その半年後に弊社は創業しました。ずいぶんと呑気な創業だと私は感じたものですが、
実際に開戦当初は数々の作戦で成功を収め、国中に楽勝のム-ドが漂っていたそうです。

 

高等小学校を卒業し修行を終えた祖父 吉住茂は、
生家である氷上郡春日町中山に帰郷し、左官店を開業しました。
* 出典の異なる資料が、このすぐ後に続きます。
/-! ### setEnv -/

@[simp] theorem setEnv_lastAck (ms : List EnvMove) (s : State) : (setEnv ms s).lastAck = s.lastAck := rfl
@[simp] theorem setEnv_tmoListen (ms : List EnvMove) (s : State) : (setEnv ms s).tmoListen = s.tmoListen := rfl
@[simp] theorem setEnv_tmoData (ms : List EnvMove) (s : State) : (setEnv ms s).tmoData = s.tmoData := rfl
@[simp] theorem setEnv_init (ms : List EnvMove) (s : State) : (setEnv ms s).init = s.init := rfl
@[simp] theorem setEnv_log (ms : List EnvMove) (s : State) : (setEnv ms s).log = s.log := rfl
@[simp] theorem setEnv_data (ms : List EnvMove) (s : State) : (setEnv ms s).data = s.data := rfl
@[simp] theorem setEnv_idBuf (ms : List EnvMove) (s : State) : (setEnv ms s).idBuf = s.idBuf := rfl
@[simp] theorem setEnv_opnd (ms : List EnvMove) (s : State) : (setEnv ms s).opnd = s.opnd := rfl
@[simp] theorem setEnv_lat (ms : List EnvMove) (s : State) : (setEnv ms s).lat = s.lat := rfl
@[simp] theorem setEnv_phase (ms : List EnvMove) (s : State) : (setEnv ms s).phase = s.phase := rfl
@[simp] theorem setEnv_txi (ms : List EnvMove) (s : State) : (setEnv ms s).txi = s.txi := rfl
@[simp] theorem setEnv_rxi (ms : List EnvMove) (s : State) : (setEnv ms s).rxi = s.rxi := rfl
@[simp] theorem setEnv_elapsed (ms : List EnvMove) (s : State) : (setEnv ms s).elapsed = s.elapsed := rfl
@[simp] theorem setEnv_busy (ms : List EnvMove) (s : State) : (setEnv ms s).busy = s.busy := rfl
@[simp] theorem setEnv_ok (ms : List EnvMove) (s : State) : (setEnv ms s).ok = s.ok := rfl
@[simp] theorem setEnv_cause (ms : List EnvMove) (s : State) : (setEnv ms s).cause = s.cause := rfl
@[simp] theorem setEnv_rx (ms : List EnvMove) (s : State) : (setEnv ms s).rx = s.rx := rfl
@[simp] theorem setEnv_removed (ms : List EnvMove) (s : State) : (setEnv ms s).removed = s.removed := rfl
@[simp] theorem setEnv_tx (ms : List EnvMove) (s : State) : (setEnv ms s).tx = s.tx := rfl
@[simp] theorem setEnv_ready (ms : List EnvMove) (s : State) : (setEnv ms s).ready = s.ready := rfl
@[simp] theorem setEnv_tag (ms : List EnvMove) (s : State) : (setEnv ms s).tag = s.tag := rfl
@[simp] theorem setEnv_ee (ms : List EnvMove) (s : State) : (setEnv ms s).ee = s.ee := rfl
@[simp] theorem setEnv_env (ms : List EnvMove) (s : State) : (setEnv ms s).env = ms := rfl
@[simp] theorem setEnv_draws (ms : List EnvMove) (s : State) : (setEnv ms s).draws = s.draws := rfl
@[simp] theorem setEnv_host (ms : List EnvMove) (s : State) : (setEnv ms s).host = s.host := rfl
@[simp] theorem setEnv_call (ms : List EnvMove) (s : State) : (setEnv ms s).call = s.call := rfl
@[simp] theorem setEnv_results (ms : List EnvMove) (s : State) : (setEnv ms s).results = s.results := rfl
@[simp] theorem setEnv_dataValid (ms : List EnvMove) (s : State) : (setEnv ms s).dataValid = s.dataValid := rfl
@[simp] theorem setEnv_idValid (ms : List EnvMove) (s : State) : (setEnv ms s).idValid = s.idValid := rfl
@[simp] theorem setEnv_okValid (ms : List EnvMove) (s : State) : (setEnv ms s).okValid = s.okValid := rfl
@[simp] theorem setEnv_cfg (ms : List EnvMove) (s : State) : (setEnv ms s).cfg = s.cfg := rfl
当時19歳でした。
吉住左官の開業後しばらくして戦局が悪化し、祖父の元にも赤紙が届きます。
徴兵検査での甲種合格と祖国貢献の機会が与えられたことは、祖父にとって武者震いするほどの名誉であったといいます。
通信兵として乗艦した瑞鶴という大型空母は、数々の海戦で活躍しながらも被弾を免れた幸運艦とされていました。
しかし大戦の終局、エンガノ岬沖海戦で瑞鶴は沈むこととなります。
祖父は油の海を半日泳ぎ、幸運にも味方の駆逐艦に救助されましたが、
この時に多くの戦友を目の前で亡くすこととなったのです。

 

終戦を迎え、祖父は左官店を再開しますが、軍隊仕込みもあり仕事に対して大変厳しかったそうです。
弟子が逃げ出すほどの厳しさで、それは我が子である吉住俊一(現会長)にも同様のものでした。
しかしそれは、命を失った戦友の分、生かされた命を社会に役立て、その命を全うしようとする責任感の現れでした。
そんな真摯に仕事に向かう姿勢が、店の繁盛の原動力となりました。

 

祖父が他界して3年余りが経ちました。
私が幼少の頃には、厳しさの片鱗を伺わせることもなく、優しい祖父が私に語るのは決まって前述の戦争の話でした。
この度の記念誌の発刊にあたり、生涯仕事人間であった祖父の歴史と会社の足取りを振り返りながら、
これまでお世話になったお客様や協力業者の皆様、そして社員への感謝の機会としたいと思います。
また、今後の発展の礎とするため、創業75年の節目を記念し本誌を刊行いたします。